#### [What is required]
Find every line below that contains the word "agenda" and copy it out.

::: Source material :::

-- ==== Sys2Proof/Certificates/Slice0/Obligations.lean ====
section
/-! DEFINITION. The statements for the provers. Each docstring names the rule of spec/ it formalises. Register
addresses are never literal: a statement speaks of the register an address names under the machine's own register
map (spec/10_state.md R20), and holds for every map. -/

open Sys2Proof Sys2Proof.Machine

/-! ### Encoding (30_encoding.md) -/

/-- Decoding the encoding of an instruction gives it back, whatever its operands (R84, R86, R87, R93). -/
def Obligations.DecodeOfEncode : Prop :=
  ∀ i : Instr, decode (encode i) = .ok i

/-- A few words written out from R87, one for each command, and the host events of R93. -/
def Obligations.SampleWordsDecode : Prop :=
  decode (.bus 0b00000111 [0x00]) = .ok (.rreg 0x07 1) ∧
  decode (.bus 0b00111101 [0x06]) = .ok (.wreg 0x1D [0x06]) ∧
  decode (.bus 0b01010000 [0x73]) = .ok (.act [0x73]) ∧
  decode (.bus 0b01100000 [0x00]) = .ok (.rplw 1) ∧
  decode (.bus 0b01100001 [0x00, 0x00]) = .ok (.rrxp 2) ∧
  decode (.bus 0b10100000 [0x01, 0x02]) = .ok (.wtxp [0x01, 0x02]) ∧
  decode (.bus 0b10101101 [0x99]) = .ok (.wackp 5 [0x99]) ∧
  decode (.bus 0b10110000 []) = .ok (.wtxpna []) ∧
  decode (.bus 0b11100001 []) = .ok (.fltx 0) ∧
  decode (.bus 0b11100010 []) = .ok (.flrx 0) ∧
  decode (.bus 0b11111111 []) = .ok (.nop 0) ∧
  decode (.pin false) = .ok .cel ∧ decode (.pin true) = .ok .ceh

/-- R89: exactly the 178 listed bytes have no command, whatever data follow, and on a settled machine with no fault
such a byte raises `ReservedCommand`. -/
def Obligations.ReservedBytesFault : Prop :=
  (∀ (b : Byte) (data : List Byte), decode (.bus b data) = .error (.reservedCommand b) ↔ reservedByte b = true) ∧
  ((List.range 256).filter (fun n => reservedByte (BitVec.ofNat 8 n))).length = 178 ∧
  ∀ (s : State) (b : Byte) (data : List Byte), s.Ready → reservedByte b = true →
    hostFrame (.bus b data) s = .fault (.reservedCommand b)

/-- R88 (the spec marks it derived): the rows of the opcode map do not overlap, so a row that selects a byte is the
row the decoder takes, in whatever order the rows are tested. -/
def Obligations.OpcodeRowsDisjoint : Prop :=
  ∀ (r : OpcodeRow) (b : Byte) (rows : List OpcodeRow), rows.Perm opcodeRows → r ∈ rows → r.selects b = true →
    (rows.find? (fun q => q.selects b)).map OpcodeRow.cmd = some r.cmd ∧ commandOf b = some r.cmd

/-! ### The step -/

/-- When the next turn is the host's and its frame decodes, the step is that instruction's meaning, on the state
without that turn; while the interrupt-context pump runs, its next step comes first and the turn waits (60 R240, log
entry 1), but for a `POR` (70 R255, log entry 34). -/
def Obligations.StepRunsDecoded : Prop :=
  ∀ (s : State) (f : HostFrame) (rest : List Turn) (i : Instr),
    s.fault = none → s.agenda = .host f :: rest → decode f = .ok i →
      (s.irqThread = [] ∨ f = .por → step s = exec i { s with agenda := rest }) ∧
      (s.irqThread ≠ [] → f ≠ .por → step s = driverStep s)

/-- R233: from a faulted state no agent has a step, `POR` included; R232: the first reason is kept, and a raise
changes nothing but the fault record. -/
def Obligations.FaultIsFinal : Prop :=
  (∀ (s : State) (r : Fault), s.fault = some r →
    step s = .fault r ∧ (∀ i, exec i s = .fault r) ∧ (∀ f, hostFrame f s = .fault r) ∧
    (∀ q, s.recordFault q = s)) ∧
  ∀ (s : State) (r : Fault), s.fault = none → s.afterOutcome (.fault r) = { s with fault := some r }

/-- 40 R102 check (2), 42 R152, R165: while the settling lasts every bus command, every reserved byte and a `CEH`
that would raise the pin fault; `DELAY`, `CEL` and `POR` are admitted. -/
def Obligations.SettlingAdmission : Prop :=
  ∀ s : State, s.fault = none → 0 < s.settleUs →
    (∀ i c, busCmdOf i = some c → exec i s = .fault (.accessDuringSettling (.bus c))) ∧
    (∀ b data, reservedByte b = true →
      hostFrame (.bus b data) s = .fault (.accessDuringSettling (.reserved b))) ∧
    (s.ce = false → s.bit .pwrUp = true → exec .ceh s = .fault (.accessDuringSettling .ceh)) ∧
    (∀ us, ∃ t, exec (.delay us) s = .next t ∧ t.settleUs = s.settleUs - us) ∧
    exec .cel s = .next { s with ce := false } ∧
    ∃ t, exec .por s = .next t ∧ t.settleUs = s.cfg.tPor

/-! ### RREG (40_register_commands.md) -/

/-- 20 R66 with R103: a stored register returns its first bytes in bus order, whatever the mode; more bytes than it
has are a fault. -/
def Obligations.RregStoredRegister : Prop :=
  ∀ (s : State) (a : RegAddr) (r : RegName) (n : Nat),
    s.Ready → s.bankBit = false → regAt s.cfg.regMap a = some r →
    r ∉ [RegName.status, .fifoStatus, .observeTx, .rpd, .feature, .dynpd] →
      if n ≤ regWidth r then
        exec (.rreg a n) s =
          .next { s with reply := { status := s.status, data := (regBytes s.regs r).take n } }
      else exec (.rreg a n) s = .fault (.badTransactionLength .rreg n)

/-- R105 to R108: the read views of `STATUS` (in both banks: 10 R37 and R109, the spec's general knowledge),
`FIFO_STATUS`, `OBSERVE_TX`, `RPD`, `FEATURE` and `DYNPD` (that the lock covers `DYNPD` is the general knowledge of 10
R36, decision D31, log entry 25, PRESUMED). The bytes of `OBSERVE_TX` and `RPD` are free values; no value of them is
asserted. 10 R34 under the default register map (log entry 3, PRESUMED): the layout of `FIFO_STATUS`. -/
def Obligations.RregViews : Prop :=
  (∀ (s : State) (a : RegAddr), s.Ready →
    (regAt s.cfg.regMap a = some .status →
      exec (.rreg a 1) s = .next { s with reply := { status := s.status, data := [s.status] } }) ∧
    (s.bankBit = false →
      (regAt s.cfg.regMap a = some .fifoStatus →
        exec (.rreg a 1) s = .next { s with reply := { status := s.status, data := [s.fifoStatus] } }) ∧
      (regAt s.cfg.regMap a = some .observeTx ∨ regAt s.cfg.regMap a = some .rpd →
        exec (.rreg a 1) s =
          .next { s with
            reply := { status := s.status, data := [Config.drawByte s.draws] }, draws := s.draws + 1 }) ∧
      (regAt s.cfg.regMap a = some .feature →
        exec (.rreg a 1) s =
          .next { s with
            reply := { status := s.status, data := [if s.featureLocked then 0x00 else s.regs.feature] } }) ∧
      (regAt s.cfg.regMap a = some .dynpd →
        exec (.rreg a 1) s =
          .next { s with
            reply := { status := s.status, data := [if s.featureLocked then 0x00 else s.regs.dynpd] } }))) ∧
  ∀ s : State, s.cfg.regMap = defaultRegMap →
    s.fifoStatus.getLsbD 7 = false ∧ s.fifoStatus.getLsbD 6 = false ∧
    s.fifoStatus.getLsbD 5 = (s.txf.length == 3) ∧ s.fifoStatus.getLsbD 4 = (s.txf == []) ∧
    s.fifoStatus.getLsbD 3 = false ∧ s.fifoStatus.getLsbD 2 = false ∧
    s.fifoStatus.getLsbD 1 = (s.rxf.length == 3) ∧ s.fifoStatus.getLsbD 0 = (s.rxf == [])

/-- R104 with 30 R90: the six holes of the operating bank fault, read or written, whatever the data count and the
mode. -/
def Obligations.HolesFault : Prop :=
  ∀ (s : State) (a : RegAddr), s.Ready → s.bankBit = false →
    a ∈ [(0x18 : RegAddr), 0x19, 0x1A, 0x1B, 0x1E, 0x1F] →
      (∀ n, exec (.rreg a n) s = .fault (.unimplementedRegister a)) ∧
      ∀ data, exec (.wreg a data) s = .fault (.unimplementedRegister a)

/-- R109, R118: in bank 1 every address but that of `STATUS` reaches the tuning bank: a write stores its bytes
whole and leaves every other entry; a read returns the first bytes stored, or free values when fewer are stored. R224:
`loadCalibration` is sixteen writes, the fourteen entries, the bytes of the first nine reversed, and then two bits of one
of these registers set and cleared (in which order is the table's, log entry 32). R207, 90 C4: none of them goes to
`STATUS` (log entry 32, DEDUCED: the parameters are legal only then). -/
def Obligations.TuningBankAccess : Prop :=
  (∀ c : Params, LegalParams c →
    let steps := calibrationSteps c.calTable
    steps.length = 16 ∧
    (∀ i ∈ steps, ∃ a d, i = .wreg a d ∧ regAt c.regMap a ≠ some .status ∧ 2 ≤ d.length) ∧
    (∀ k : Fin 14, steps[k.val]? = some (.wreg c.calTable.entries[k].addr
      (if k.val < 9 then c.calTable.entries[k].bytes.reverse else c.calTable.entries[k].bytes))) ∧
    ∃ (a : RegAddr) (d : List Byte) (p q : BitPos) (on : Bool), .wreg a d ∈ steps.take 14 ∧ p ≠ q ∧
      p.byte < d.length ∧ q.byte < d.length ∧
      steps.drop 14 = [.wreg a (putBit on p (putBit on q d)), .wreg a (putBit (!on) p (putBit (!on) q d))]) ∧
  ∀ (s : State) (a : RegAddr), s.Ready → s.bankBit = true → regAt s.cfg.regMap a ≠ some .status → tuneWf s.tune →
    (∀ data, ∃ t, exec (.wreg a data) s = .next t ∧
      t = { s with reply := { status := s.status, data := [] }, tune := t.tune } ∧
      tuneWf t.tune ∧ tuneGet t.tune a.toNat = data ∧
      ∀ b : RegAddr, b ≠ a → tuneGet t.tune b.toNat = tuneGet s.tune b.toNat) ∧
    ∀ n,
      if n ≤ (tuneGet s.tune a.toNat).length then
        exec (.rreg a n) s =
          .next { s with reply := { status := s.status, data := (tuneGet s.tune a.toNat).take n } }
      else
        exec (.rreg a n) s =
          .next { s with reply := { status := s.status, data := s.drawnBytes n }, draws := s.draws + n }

:::

#### [Solution to the problem]
    s.fault = none → s.agenda = .host f :: rest → decode f = .ok i →
      (s.irqThread = [] ∨ f = .por → step s = exec i { s with agenda := rest }) ∧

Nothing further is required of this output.